Тут явился какой-то лохматый хакающий пес, со знанием дела обнюхал брошенные на берегу одежду и туфли и потрусил дальше своей дорогой, помахивая хвостом. Было слышно, как за верболозами он спустился к воде и с удовольствием полакал.
Тут же в кустах показались двое мальчишек в выцветших рубашках. У них были ореховые удилища, жестяные банки с наживкой, на кукане болталось несколько уклеек. Ребята в растерянности отпрянули от собаки, пошли стороной.
— Отвали, отвали! А то сейчас как пэнсну — ды́хать не захочешь! — предупредительно сказал один из них. Для храбрости, на всякий случай.
И снова стало тихо. Лишь бормотала струя у коряги, проходил порою шмель, по песчаному плесу вдоль самой кромки воды, подрагивая хвостиком, бегала трясогузка.
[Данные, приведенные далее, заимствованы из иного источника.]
/-- R3, R156, R165, R171, R306: after a store of `w` bytes at a home, the bytes of an in-range home hold the value in
little-endian order, every byte outside them reads as before, and beyond the range nothing changes; a write from another
cluster into a slot region changes no byte; every register of
every slot but its wait and its monitors' fired bits stays, and no core, cluster or module changes. -/
def Obligations.StoreChangesOnlyItsBytes : Prop :=
  ∀ (s : State) (ck pa w v : Nat),
    let u := s.storeHome ck pa w v
    (∀ a, a < pa ∨ pa + w ≤ a → u.byte a = s.byte a) ∧
    ((region pa).inRange = false → u = s) ∧
    ((region pa).room w = w →
      (∀ c off, region pa = .scratch c off → c = ck ∨ (s.cluster c).inRegion off w = false) →
      u.readN pa w = v % 256 ^ w) ∧
    (∀ c off, region pa = .scratch c off → c ≠ ck → (s.cluster c).inRegion off ((region pa).room w) = true →
      u.mem = s.mem) ∧
    u.cores = s.cores ∧ u.clusters = s.clusters ∧ u.mods = s.mods ∧ u.cur = s.cur ∧
    ∀ k, { u.slot k with wait := .none, mons := [] } = { s.slot k with wait := .none, mons := [] } ∧
      ∀ j, (Tab.find? j (u.slot k).mons).map (fun m => (m.line, m.vigil)) =
        (Tab.find? j (s.slot k).mons).map (fun m => (m.line, m.vigil))

/-- R167: the new value of each atomic operation on `n` bytes, from the old value, the operand and the second operand of
cas, over the integers; the floating add is the one rounded to nearest even. -/
def Sys2Proof.Claims.atomicNew : Instr → Option (FmtN × (Nat → Nat → Nat → Nat → Nat))
  | .amoAdd x => some (x, fun n o v _ => (o + v) % 2 ^ (8 * n))
  | .amoAnd x => some (x, fun _ o v _ => o &&& v)
  | .amoOr x => some (x, fun _ o v _ => o ||| v)
  | .amoXor x => some (x, fun _ o v _ => o ^^^ v)
  | .amoMin x => some (x, fun n o v _ => if (BitVec.ofNat (8 * n) o).toInt < (BitVec.ofNat (8 * n) v).toInt then o else v)
  | .amoMax x => some (x, fun n o v _ => if (BitVec.ofNat (8 * n) o).toInt < (BitVec.ofNat (8 * n) v).toInt then v else o)
  | .amoMinz x => some (x, fun _ o v _ => min o v)
  | .amoMaxz x => some (x, fun _ o v _ => max o v)
  | .amoSwap x => some (x, fun _ _ v _ => v)
  | .amoCas x => some (x, fun _ o v v2 => if o = v then v2 else o)
  | .amoFadd x => some (x, fun n o v _ => if n = 4 then (fp32.add .rne o v).1 else (fp64.add .rne o v).1)
  | _ => none

/-- R167, R168: a plain atomic whose home is a scratchpad or local memory of the module with no reservation reads the
old value into dst and writes the operation's value at once; cas reads its second operand from the register after dst
and writes only when the compare succeeds. -/
def Obligations.AtomicsComplete : Prop :=
  ∀ (i : Instr) (s s1 : State) (x : FmtN) (f : Nat → Nat → Nat → Nat → Nat) (a b v : Word) (t : Xlat) (q : Reading),
    Claims.atomicNew i = some (x, f) → x.rel = false → Issues i s →
    (∀ c, (s.slot s.cur).isPending c = false) → s.reads3 x.a x.b x.d.toNat a b v q →
      let n := if x.dbl then 8 else 4
      let v2 := Tab.get 0 (s.slot s.cur).g (x.d.toNat + 1)
      s.accessed s.cur .atomic n false (a + b) t s1 → s1.homeOk s.cur t.pa → atomicNear s1 s.cur t.pa = true →
      s1.readError t.pa = none → (region t.pa).inRange = true →
        let s2 := (s1.noted s.cur t true).serve t.pa false
        let old := s1.readN t.pa n
        let op := v.toNat % 2 ^ (8 * n)
        let miss : Bool := match i with | .amoCas _ => decide (old ≠ op) | _ => false
        let u := if miss then s2
          else s2.storeHome (clusterOf s.cur) t.pa n (f n old op (v2.toNat % 2 ^ (8 * n)))
        exec i s = .next ((u.writeReg s.cur x.d.toNat (BitVec.ofNat 64 old)).retired s.cur i.enc.len q)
Ни звуки дороги, ни голоса и смех купальщиков сюда не долетали.
Новостей у Надюши за эту неделю поднабралось полный короб, и она все рассказывала и рассказывала их. Вчера бесились до полуночи — вожатые сказали: «Мы вас понимаем, поймите и вы нас», — и отправились гулять; Бабак в совхозную морковку залез; в сельпо есть отличные колготки, и пусть мама обязательно перешлет на них трешку. В отношении колготок говорить с отцом, конечно, бесполезно, по обыкновению отец лишь отмахивается: «Русский не понимай», и пришлось взять клятву, что он передаст просьбу маме.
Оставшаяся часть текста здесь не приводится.